[Opening Records for the exercise section]

/-- RB.READ: the slot as it stands in DOUT, also at or above the length; IX >= CAP raises IDX. -/
def Obligations.RbReadReadsSlot : Prop :=
  (∀ sel (ix : BitVec 7), encode (.rbRead sel ix) =
    0x34000000#32 ||| (if sel = .secondary then 0x00800000#32 else 0) ||| ix.setWidth 32 <<< 16) ∧
  ∀ (s : State) (ix : BitVec 7),
    (∀ c, ix.toNat < s.cfg.capP → s.rbP.slot[ix.toNat]? = some c → ∃ t, exec (.rbRead .primary ix) s = .next t ∧
      t.dout.toNat = c.toNat ∧ t = { s with dout := t.dout }) ∧
    (s.cfg.capP ≤ ix.toNat → ∃ t, exec (.rbRead .primary ix) s = .next t ∧ SetsOnlyErrBit 1 s t) ∧
    (∀ c, ix.toNat < s.cfg.capS → s.rbS.slot[ix.toNat]? = some c → ∃ t, exec (.rbRead .secondary ix) s = .next t ∧
      t.dout.toNat = c.toNat ∧ t = { s with dout := t.dout }) ∧
    (s.cfg.capS ≤ ix.toNat → ∃ t, exec (.rbRead .secondary ix) s = .next t ∧ SetsOnlyErrBit 1 s t)

/-- The model's own stops, in states that no run reaches (log entry 7): FR.RXB with a fill count above 4, RB.READ of a
slot below CAP that the slot list lacks. In a state that meets the invariant neither happens. -/
def Obligations.AbsentElementsStop : Prop :=
  (∀ (b : Byte) (s : State), b.getLsbD 7 = false → 4 < s.frFill.toNat →
    exec (.frRxb b) s = .fault .absentElement) ∧
  (∀ (s : State) (ix : BitVec 7), ix.toNat < s.cfg.capP → s.rbP.slot[ix.toNat]? = none →
    exec (.rbRead .primary ix) s = .fault .absentElement) ∧
  (∀ (s : State) (ix : BitVec 7), ix.toNat < s.cfg.capS → s.rbS.slot[ix.toNat]? = none →
    exec (.rbRead .secondary ix) s = .fault .absentElement) ∧
  ∀ (i : Instr) (s : State) (r : Fault), BlockInv s → exec i s ≠ .fault r

/-- Overflow: n pushes after a clear leave length min(n, CAP), the first min(n, CAP) codes in push order, and the slots
above as they were. -/
def Obligations.PushesAfterClear : Prop :=
  (∀ (s : State) (codes : List (BitVec 16)), configValid s.cfg = true → BlockInv s →
    ∃ t, runCommands (.rbClear .primary :: codes.map (.rbPush .primary)) s = .next t ∧
      t.rbP.len.toNat = min codes.length s.cfg.capP ∧
      (∀ i, t.rbP.slot[i]? =
        if i < min codes.length s.cfg.capP then (codes[i]?).map (·.extractLsb' 0 8) else s.rbP.slot[i]?) ∧
      t = { s with rbP := t.rbP }) ∧
  (∀ (s : State) (codes : List (BitVec 16)), configValid s.cfg = true → BlockInv s →
    ∃ t, runCommands (.rbClear .secondary :: codes.map (.rbPush .secondary)) s = .next t ∧
      t.rbS.len.toNat = min codes.length s.cfg.capS ∧
      (∀ i, t.rbS.slot[i]? = if i < min codes.length s.cfg.capS then codes[i]? else s.rbS.slot[i]?) ∧
      t = { s with rbS := t.rbS })

/-- The buffer is append-only: nothing but a clear, a push, a fill or a cycle changes a buffer, and reading never
does. -/
def Obligations.BuffersChangeOnlyByNamedCommands : Prop :=
  ∀ (i : Instr) (s t : State), exec i s = .next t →
    (t.rbP = s.rbP ∨ i = .rbClear .primary ∨ (∃ c, i = .rbPush .primary c) ∨ (∃ f c, i = .rbFill .primary f c) ∨
      i = .synCycle) ∧
    (t.rbS = s.rbS ∨ i = .rbClear .secondary ∨ (∃ c, i = .rbPush .secondary c) ∨
      (∃ f c, i = .rbFill .secondary f c) ∨ i = .synCycle)

/-! ### Synthesizer (43_synthesizer.md) -/

/-- Step 2: the left layer is 1 while `LFK` is pressed, else 0. -/
def Obligations.LeftLayerFollowsFunctionKey : Prop :=
  ∀ s : State, configValid s.cfg = true →
    (s.din.getLsbD s.cfg.lfk = true → cycleLeft s = 1) ∧ (s.din.getLsbD s.cfg.lfk = false → cycleLeft s = 0)

/-- Step 3: the override, else the first pressed function key in priority order, else 0. -/
def Obligations.RightLayerFirstMatchWins : Prop :=
  (∀ (c : Config) (right : RightBits), rightLayer c 1 right = 1) ∧
  (∀ (c : Config) (ll : Layer) (right : RightBits) (before after : List FnKey) (k : FnKey), ll ≠ 1 →
    c.rfk = before ++ k :: after → (∀ q ∈ before, right.getLsbD q.pos = false) → right.getLsbD k.pos = true →
    rightLayer c ll right = k.layer) ∧
  (∀ (c : Config) (ll : Layer) (right : RightBits), ll ≠ 1 → (∀ q ∈ c.rfk, right.getLsbD q.pos = false) →
    rightLayer c ll right = 0)

/-- What a cycle reports: each buffer holds, in order and cut at its capacity, the codes of the emitting left positions,
then of the emitting right positions, then (primary only) the combination codes. -/
def Obligations.CycleReportsCodesInOrder : Prop :=
  ∀ s : State, cycleAllowed s.cfg = true → BlockInv s → ∃ t, exec .synCycle s = .next t ∧
    t.rbP.len.toNat = min (cyclePrimary s).length s.cfg.capP ∧
    t.rbP.slot.take t.rbP.len.toNat = (cyclePrimary s).take s.cfg.capP ∧
    t.rbS.len.toNat = min (cycleSecondary s).length s.cfg.capS ∧
    t.rbS.slot.take t.rbS.len.toNat = (cycleSecondary s).take s.cfg.capS

/-- The tail of a report: a buffer that got shorter than it was holds its sentinel from the new length to the capacity,
any other keeps its slots there. -/
def Obligations.CycleFillsShorterReport : Prop :=
  ∀ s t : State, BlockInv s → exec .synCycle s = .next t →
    (∀ i, t.rbP.len.toNat ≤ i → i < s.cfg.capP →
      t.rbP.slot[i]? = if t.rbP.len.toNat < s.rbP.len.toNat then some s.cfg.sentP else s.rbP.slot[i]?) ∧
    (∀ i, t.rbS.len.toNat ≤ i → i < s.cfg.capS →
      t.rbS.slot[i]? = if t.rbS.len.toNat < s.rbS.len.toNat then some s.cfg.sentS else s.rbS.slot[i]?)

/-- Layers and masks after a cycle: the layers are this cycle's; a position is blocked exactly when it is pressed and
either its half's layer changed or it was blocked before. With the left function key pressed both layers are 1,
whichever right function keys are held (cross-half override). Beside these a cycle writes the two buffers and nothing else
(DOUT and ERR are as before). -/
def Obligations.CycleUpdatesLayersAndMasks : Prop :=
  ∀ s : State, cycleAllowed s.cfg = true → ∃ t, exec .synCycle s = .next t ∧
    t.layerL = cycleLeft s ∧ t.layerR = cycleRight s ∧
    (∀ p, p < 30 → t.maskL.getLsbD p =
      (s.din.getLsbD p && (cycleLeft s != s.layerL || s.maskL.getLsbD p))) ∧
    (∀ p, p < 29 → t.maskR.getLsbD p =
      (s.bw.getLsbD p && (cycleRight s != s.layerR || s.maskR.getLsbD p))) ∧
    (s.din.getLsbD s.cfg.lfk = true → t.layerL = 1 ∧ t.layerR = 1) ∧
    t = { s with rbP := t.rbP, rbS := t.rbS, layerL := t.layerL, layerR := t.layerR, maskL := t.maskL,
                 maskR := t.maskR }
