/-- Settles O58, by cases on the host's next action: an illegal word raises ILL, a legal one completes in a state of
the invariant. -/
theorem noStepStalls : Obligations.NoStepStalls := by
  refine ⟨fun s hvalid hinv hcycle => ?_, fun s => step_of_no_action⟩
  cases hh : s.host with
  | nil => exact ⟨s, step_of_no_action hvalid hh⟩
  | cons a rest =>
    cases a with
    | writeDin v => exact ⟨_, step_of_writeDin hvalid hh⟩
    | command w =>
      rw [step_of_command hvalid hh]
      cases hd : decode w with
      | error e => exact ⟨_, issue_of_illegal _ hd⟩
      | ok i =>
        rw [issue_of_legal _ hd]
        refine exec_completes i (hinv.setHost rest) fun hi => (cycleAllowed_iff s.cfg).mpr ⟨hvalid, ?_⟩
        exact hcycle ⟨w, rest, hh, hi ▸ hd⟩

/-- Settles O56: the reset values lie in the invariant's ranges, and TC is valid. -/
theorem resetMeetsInvariant : Obligations.ResetMeetsInvariant :=
  ⟨fun _ => blockInv_resetWith, configValid_tc, blockInv_resetWith configValid_tc, rfl⟩

end Sys2Proof
end

/-! ### Which registers a command may have written (10_state.md R41) -/

section
namespace Sys2Proof
open Sys2Proof.Machine

/-- From `s` to `t` only the registers `regs` and ERR can have changed. -/
structure WritesOnly (regs : List Reg) (s t : State) : Prop where
  cfg  : t.cfg = s.cfg
  host : t.host = s.host
  same : ∀ r, r ∉ regs → r ≠ .err → SameReg r t s

variable {regs : List Reg} (s : State)

/-- The registers that the BitWord Set, the wire commands and the errors write, in one rule: whatever of them is not in
`regs` is as before, and every other field is as before. -/
theorem writesOnly_of_data {s t : State}
    (ht : t = { s with
      dout := t.dout, bw := t.bw, frBuf := t.frBuf, frFill := t.frFill, rxValue := t.rxValue, err := t.err })
    (h : ∀ r ∈ [Reg.dout, .bw, .frBuf, .frFill, .rxValue], r ∉ regs → SameReg r t s) : WritesOnly regs s t where
  cfg := by rw [ht]
  host := by rw [ht]
  same r hr he := by
    cases r with
    | dout | bw | frBuf | frFill | rxValue => exact h _ (by simp) hr
    | err => exact absurd rfl he
    | len sel | slots sel => rw [ht]; cases sel <;> rfl
    | din | layerL | layerR | maskL | maskR => rw [ht]; rfl

theorem writesOnly_raise (e : ErrFlag) : WritesOnly regs s (raise e s) :=
  writesOnly_of_data rfl (by simp [SameReg, raise])

theorem writesOnly_setDout (v : Data) (h : .dout ∈ regs) : WritesOnly regs s (s.setDout v) :=
  writesOnly_of_data rfl (by simp [SameReg, h])

theorem writesOnly_setBw (v : Data) (h : .bw ∈ regs) : WritesOnly regs s (s.setBw v) :=
  writesOnly_of_data rfl (by simp [SameReg, h])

[Closing Records for the exercise section]

◆ Requirement
Looking at the listing above, count each line that contains the word "changed" and write the number with nothing else.

◆ Written reply
2